Temperature Sensing Is Distributed throughout the Regulatory Network that Controls FLC Epigenetic Silencing in Vernalization

Affiliations

Temperature Sensing Is Distributed throughout the Regulatory Network that Controls FLC Epigenetic Silencing in Vernalization

Rea L Antoniou-Kourounioti et al. Cell Syst. .

Abstract

Many organisms need to respond to complex, noisy environmental signals for developmental decision making. Here, we dissect how Arabidopsis plants integrate widely fluctuating field temperatures over month-long timescales to progressively upregulate VERNALIZATION INSENSITIVE3 (VIN3) and silence FLOWERING LOCUS C (FLC), aligning flowering with spring. We develop a mathematical model for vernalization that operates on multiple timescales-long term (month), short term (day), and current (hour)-and is constrained by experimental data.
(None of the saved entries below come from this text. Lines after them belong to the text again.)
theorem fold_est {α σ : Type} {f : σ → α → σ} {m : α} (I P : σ → Prop) (h1 : ∀ s x, I s → I (f s x)) (h2 : ∀ s, I s → P (f s m))
    (h3 : ∀ s x, I s → P s → P (f s x)) {l : List α} (hm : m ∈ l) {s : σ} (hs : I s) : P (l.foldl f s) := by
  induction l generalizing s with
  | nil => cases hm
  | cons x l ih =>
    rcases List.mem_cons.mp hm with rfl | hm
    · have : ∀ (l : List α) (s : σ), I s → P s → P (l.foldl f s) := by
        intro l; induction l with
        | nil => intro s _ h; exact h
        | cons y l ih => intro s hi h; exact ih _ (h1 s y hi) (h3 s y hi h)
      rw [List.foldl_cons]; exact this l _ (h1 s _ hs) (h2 s hs)
    · exact ih hm (h1 s x hs)

theorem rdByte_of_mem {s t : State} (h : t.mem = s.mem) (b : Nat) : t.rdByte b = s.rdByte b := by unfold State.rdByte; rw [h]

theorem courseOf_setCourse (s : State) (n : Nat) (d : Course) : (s.setCourse n d).courseOf n = d := by
  simp [State.courseOf, State.setCourse, Tab.get, Tab.find_put_self]

theorem courseOf_setCourse_other (s : State) {n m : Nat} (d : Course) (h : m ≠ n) : (s.setCourse n d).courseOf m = s.courseOf m := by
  simp [State.courseOf, State.setCourse, Tab.get, Tab.find_put_other _ _ h]

theorem tabOf_setTab (s : State) (n : Nat) (d : CatchTab) : (s.setTab n d).tabOf n = d := by
  simp [State.tabOf, State.setTab, Tab.get, Tab.find_put_self]

theorem tabOf_setTab_other (s : State) {n m : Nat} (d : CatchTab) (h : m ≠ n) : (s.setTab n d).tabOf m = s.tabOf m := by
  simp [State.tabOf, State.setTab, Tab.get, Tab.find_put_other _ _ h]

theorem rdList_eq (s : State) (a n : Nat) : s.rdList a n = (List.range n).map (fun k => (s.rdByte (a + k)).toNat) := by
  induction n generalizing a with
  | zero => rfl
  | succ n ih =>
    rw [State.rdList, ih, List.range_succ_eq_map]
    simp [Nat.add_assoc, Nat.add_comm 1]

theorem rdByte_wrList_other (s : State) {a b : Nat} (l : List Nat) (h : b < a ∨ a + l.length ≤ b) : (s.wrList a l).rdByte b = s.rdByte b := State.rdByte_wrList_other s l h

theorem rdList_wrList_self (s : State) (a : Nat) (l : List Nat) (h : ∀ b ∈ l, b < 256) : (s.wrList a l).rdList a l.length = l := by
  induction l generalizing s a with
  | nil => rfl
  | cons x l ih =>
    have hx : x < 256 := h x (by simp)
    simp only [State.wrList, List.length_cons, State.rdList]
    rw [ih _ _ (fun b hb => h b (by simp [hb])), State.rdByte_wrList_other _ _ (by omega)]
    simp; omega

theorem rdList_congr {s t : State} {a n : Nat} (h : ∀ b, a ≤ b → b < a + n → t.rdByte b = s.rdByte b) : t.rdList a n = s.rdList a n := by
  induction n generalizing a with
  | zero => rfl
  | succ n ih => rw [State.rdList, State.rdList, h a (by omega) (by omega), ih (fun b h1 h2 => h b (by omega) (by omega))]

theorem rd_wrList (l : List Nat) (s : State) (b a : Nat) : (s.wrList b l).rd a = s.rd a := by
  induction l generalizing s b with
  | nil => rfl
  | cons x l ih => unfold State.wrList; rw [ih]; rfl

theorem evl_wrList (l : List Nat) (s : State) (b : Nat) : (s.wrList b l).evl = s.evl := by
  induction l generalizing s b with
  | nil => rfl
  | cons x l ih => unfold State.wrList; rw [ih]; rfl

theorem time_wrList (l : List Nat) (s : State) (b : Nat) : (s.wrList b l).time = s.time := by
  induction l generalizing s b with
  | nil => rfl
  | cons x l ih => unfold State.wrList; rw [ih]; rfl

theorem leBytes_lt (n v : Nat) : ∀ b ∈ leBytes n v, b < 256 := by
  induction n generalizing v with
  | zero => intro b h; cases h
  | succ n ih =>
    intro b h
    rcases List.mem_cons.mp h with rfl | h
    · exact Nat.mod_lt _ (by omega)
    · exact ih _ b h

theorem leBytes_length (n v : Nat) : (leBytes n v).length = n := by
  induction n generalizing v with
  | zero => rfl
  | succ n ih => simp [leBytes, ih]

theorem rd_writeRow (s : State) (k c q : Nat) (t : Stamp) (es : List (Nat × Nat)) (a : Nat) : (s.writeRow k c q t es).rd a = s.rd a := by
  unfold State.writeRow State.appendRow
  split
  · rfl
  · split
    · rfl
    · dsimp only; simp [rd_wrList]

theorem time_writeRow (s : State) (k c q : Nat) (t : Stamp) (es : List (Nat × Nat)) : (s.writeRow k c q t es).time = s.time := by
  unfold State.writeRow State.appendRow
  split
  · rfl
  · split
    · rfl
    · simp [time_wrList]

theorem rd_recModule (s : State) (c w : Nat) (m : List (Nat × Nat)) (a : Nat) : (s.recModule c w m).rd a = s.rd a := rd_writeRow ..

theorem time_recModule (s : State) (c w : Nat) (m : List (Nat × Nat)) : (s.recModule c w m).time = s.time := time_writeRow ..

theorem ofCode_code (h : Health) : Health.ofCode (h.code % 2 ^ 2) = h := by cases h <;> rfl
Our analysis demonstrates that temperature sensing is not localized to specific nodes within the FLC network. Instead, temperature sensing is broadly distributed, with each thermosensory process responding to specific features of the plants' history of exposure to warm and cold. The model accurately predicts FLC silencing in new field data, allowing us to forecast FLC expression in changing climates. We suggest that distributed thermosensing may be a general property of thermoresponsive regulatory networks in complex natural environments.

Keywords: FLC; FLOWERING LOCUS C; VERNALIZATION INSENSITIVE3; VIN3; climate change; epigenetics; gene regulation; mathematical modeling; phenology; temperature sensing; vernalization.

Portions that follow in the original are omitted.